This is why he advocates: "Smart risk management, true diversification and ongoing monitoring and oversight are likely to provide smoother long-term returns that build trust and limit the drag effect of excess volatility."

"Most members will look at returns and little else", comments Graham Peacock, managing director of the Salvus Master Trust. 

"People bandy around 'lifestyle', 'target' and 'date' and 'de-risking' terms but good, solid returns, in a controlled risk environment is what most members want."

He adds: "Diversification for the sake of it is not a good thing, as it can dilute investment returns, but if a lack of diversification misses out on investment opportunities or increases risk, then not having enough diversification is wrong."
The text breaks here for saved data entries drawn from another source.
/-! ### `State.takeAnswer` -/

@[simp] theorem State.takeAnswer_cfg (s : State) : s.takeAnswer.cfg = s.cfg := rfl
@[simp] theorem State.takeAnswer_vrf (s : State) : s.takeAnswer.vrf = s.vrf := rfl
@[simp] theorem State.takeAnswer_vrfWritten (s : State) : s.takeAnswer.vrfWritten = s.vrfWritten := rfl
@[simp] theorem State.takeAnswer_readUnwritten (s : State) : s.takeAnswer.readUnwritten = s.readUnwritten := rfl
@[simp] theorem State.takeAnswer_vsew (s : State) : s.takeAnswer.vsew = s.vsew := rfl
@[simp] theorem State.takeAnswer_vlmul (s : State) : s.takeAnswer.vlmul = s.vlmul := rfl
@[simp] theorem State.takeAnswer_vta (s : State) : s.takeAnswer.vta = s.vta := rfl
@[simp] theorem State.takeAnswer_vma (s : State) : s.takeAnswer.vma = s.vma := rfl
@[simp] theorem State.takeAnswer_vill (s : State) : s.takeAnswer.vill = s.vill := rfl
@[simp] theorem State.takeAnswer_vl (s : State) : s.takeAnswer.vl = s.vl := rfl
@[simp] theorem State.takeAnswer_vstart (s : State) : s.takeAnswer.vstart = s.vstart := rfl
@[simp] theorem State.takeAnswer_vxrm (s : State) : s.takeAnswer.vxrm = s.vxrm := rfl
@[simp] theorem State.takeAnswer_vxsat (s : State) : s.takeAnswer.vxsat = s.vxsat := rfl
@[simp] theorem State.takeAnswer_touched (s : State) : s.takeAnswer.touched = s.touched := rfl
@[simp] theorem State.takeAnswer_maskBits (s : State) : s.takeAnswer.maskBits = s.maskBits := rfl
@[simp] theorem State.takeAnswer_ffPending (s : State) : s.takeAnswer.ffPending = s.ffPending := rfl
@[simp] theorem State.takeAnswer_freeDraws (s : State) : s.takeAnswer.freeDraws = s.freeDraws := rfl
@[simp] theorem State.takeAnswer_mem (s : State) :
    s.takeAnswer.mem = Memory.writeCells s.mem (s.nextAnswer.agents.map (fun c => (c.1 % s.xmod, c.2))) := rfl
@[simp] theorem State.takeAnswer_answers (s : State) : s.takeAnswer.answers = s.answers.tail := rfl
@[simp] theorem State.takeAnswer_trace (s : State) : s.takeAnswer.trace = s.trace := rfl
@[simp] theorem State.takeAnswer_x (s : State) : s.takeAnswer.x = s.x := rfl
@[simp] theorem State.takeAnswer_pc (s : State) : s.takeAnswer.pc = s.pc := rfl
@[simp] theorem State.takeAnswer_launch (s : State) : s.takeAnswer.launch = s.launch := rfl
@[simp] theorem State.takeAnswer_program (s : State) : s.takeAnswer.program = s.program := rfl
@[simp] theorem State.takeAnswer_vsOn (s : State) : s.takeAnswer.vsOn = s.vsOn := rfl
@[simp] theorem State.takeAnswer_xepc (s : State) : s.takeAnswer.xepc = s.xepc := rfl
@[simp] theorem State.takeAnswer_xcause (s : State) : s.takeAnswer.xcause = s.xcause := rfl
@[simp] theorem State.takeAnswer_xtval (s : State) : s.takeAnswer.xtval = s.xtval := rfl
@[simp] theorem State.takeAnswer_xtvec (s : State) : s.takeAnswer.xtvec = s.xtvec := rfl
@[simp] theorem State.takeAnswer_result (s : State) : s.takeAnswer.result = s.result := rfl
@[simp] theorem State.takeAnswer_inbox (s : State) : s.takeAnswer.inbox = s.inbox := rfl

/-! ### `State.clearHidden` -/

@[simp] theorem State.clearHidden_cfg (s : State) : s.clearHidden.cfg = s.cfg := rfl
@[simp] theorem State.clearHidden_vrf (s : State) : s.clearHidden.vrf = s.vrf := rfl
@[simp] theorem State.clearHidden_vrfWritten (s : State) : s.clearHidden.vrfWritten = s.vrfWritten := rfl
@[simp] theorem State.clearHidden_readUnwritten (s : State) : s.clearHidden.readUnwritten = s.readUnwritten := rfl
@[simp] theorem State.clearHidden_vsew (s : State) : s.clearHidden.vsew = s.vsew := rfl
@[simp] theorem State.clearHidden_vlmul (s : State) : s.clearHidden.vlmul = s.vlmul := rfl
@[simp] theorem State.clearHidden_vta (s : State) : s.clearHidden.vta = s.vta := rfl
@[simp] theorem State.clearHidden_vma (s : State) : s.clearHidden.vma = s.vma := rfl
@[simp] theorem State.clearHidden_vill (s : State) : s.clearHidden.vill = s.vill := rfl
@[simp] theorem State.clearHidden_vl (s : State) : s.clearHidden.vl = s.vl := rfl
@[simp] theorem State.clearHidden_vstart (s : State) : s.clearHidden.vstart = s.vstart := rfl
@[simp] theorem State.clearHidden_vxrm (s : State) : s.clearHidden.vxrm = s.vxrm := rfl
@[simp] theorem State.clearHidden_vxsat (s : State) : s.clearHidden.vxsat = s.vxsat := rfl
@[simp] theorem State.clearHidden_touched (s : State) : s.clearHidden.touched = [] := rfl
@[simp] theorem State.clearHidden_maskBits (s : State) : s.clearHidden.maskBits = [] := rfl
@[simp] theorem State.clearHidden_ffPending (s : State) : s.clearHidden.ffPending = none := rfl
@[simp] theorem State.clearHidden_freeDraws (s : State) : s.clearHidden.freeDraws = s.freeDraws := rfl
@[simp] theorem State.clearHidden_mem (s : State) : s.clearHidden.mem = s.mem := rfl
@[simp] theorem State.clearHidden_answers (s : State) : s.clearHidden.answers = s.answers := rfl
@[simp] theorem State.clearHidden_trace (s : State) : s.clearHidden.trace = s.trace := rfl
@[simp] theorem State.clearHidden_x (s : State) : s.clearHidden.x = s.x := rfl
@[simp] theorem State.clearHidden_pc (s : State) : s.clearHidden.pc = s.pc := rfl
@[simp] theorem State.clearHidden_launch (s : State) : s.clearHidden.launch = s.launch := rfl
@[simp] theorem State.clearHidden_program (s : State) : s.clearHidden.program = s.program := rfl
@[simp] theorem State.clearHidden_vsOn (s : State) : s.clearHidden.vsOn = s.vsOn := rfl
@[simp] theorem State.clearHidden_xepc (s : State) : s.clearHidden.xepc = s.xepc := rfl
@[simp] theorem State.clearHidden_xcause (s : State) : s.clearHidden.xcause = s.xcause := rfl
@[simp] theorem State.clearHidden_xtval (s : State) : s.clearHidden.xtval = s.xtval := rfl
@[simp] theorem State.clearHidden_xtvec (s : State) : s.clearHidden.xtvec = s.xtvec := rfl
@[simp] theorem State.clearHidden_result (s : State) : s.clearHidden.result = s.result := rfl
@[simp] theorem State.clearHidden_inbox (s : State) : s.clearHidden.inbox = s.inbox := rfl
For this reason, he says getting the right level of risk and return is what a provider should focus on, by looking at modern portfolio construction theory, and allowing the manager to adapt it to changing market conditions where necessary.

Segmentation

The automatic nature of such workplace pensions means the due diligence around scheme and fund selection has to be "spot-on", says Andy Agathangelou, founding chairman of the Transparency Task Force.

He says this is important because there is "typically zero" input from the ultimate client when it comes to fund choice.

He explains: "The member is absolutely reliant on the decision of others, so duty of care must be paramount."

Yet according to Sackers' Ms Baker, it is tricky to assess whether a default fund is appropriate for a particular workforce.

This is especially in the context of the "new world of pension freedoms", and because of this complexity, she says there has been an increase in the use of multiple default funds.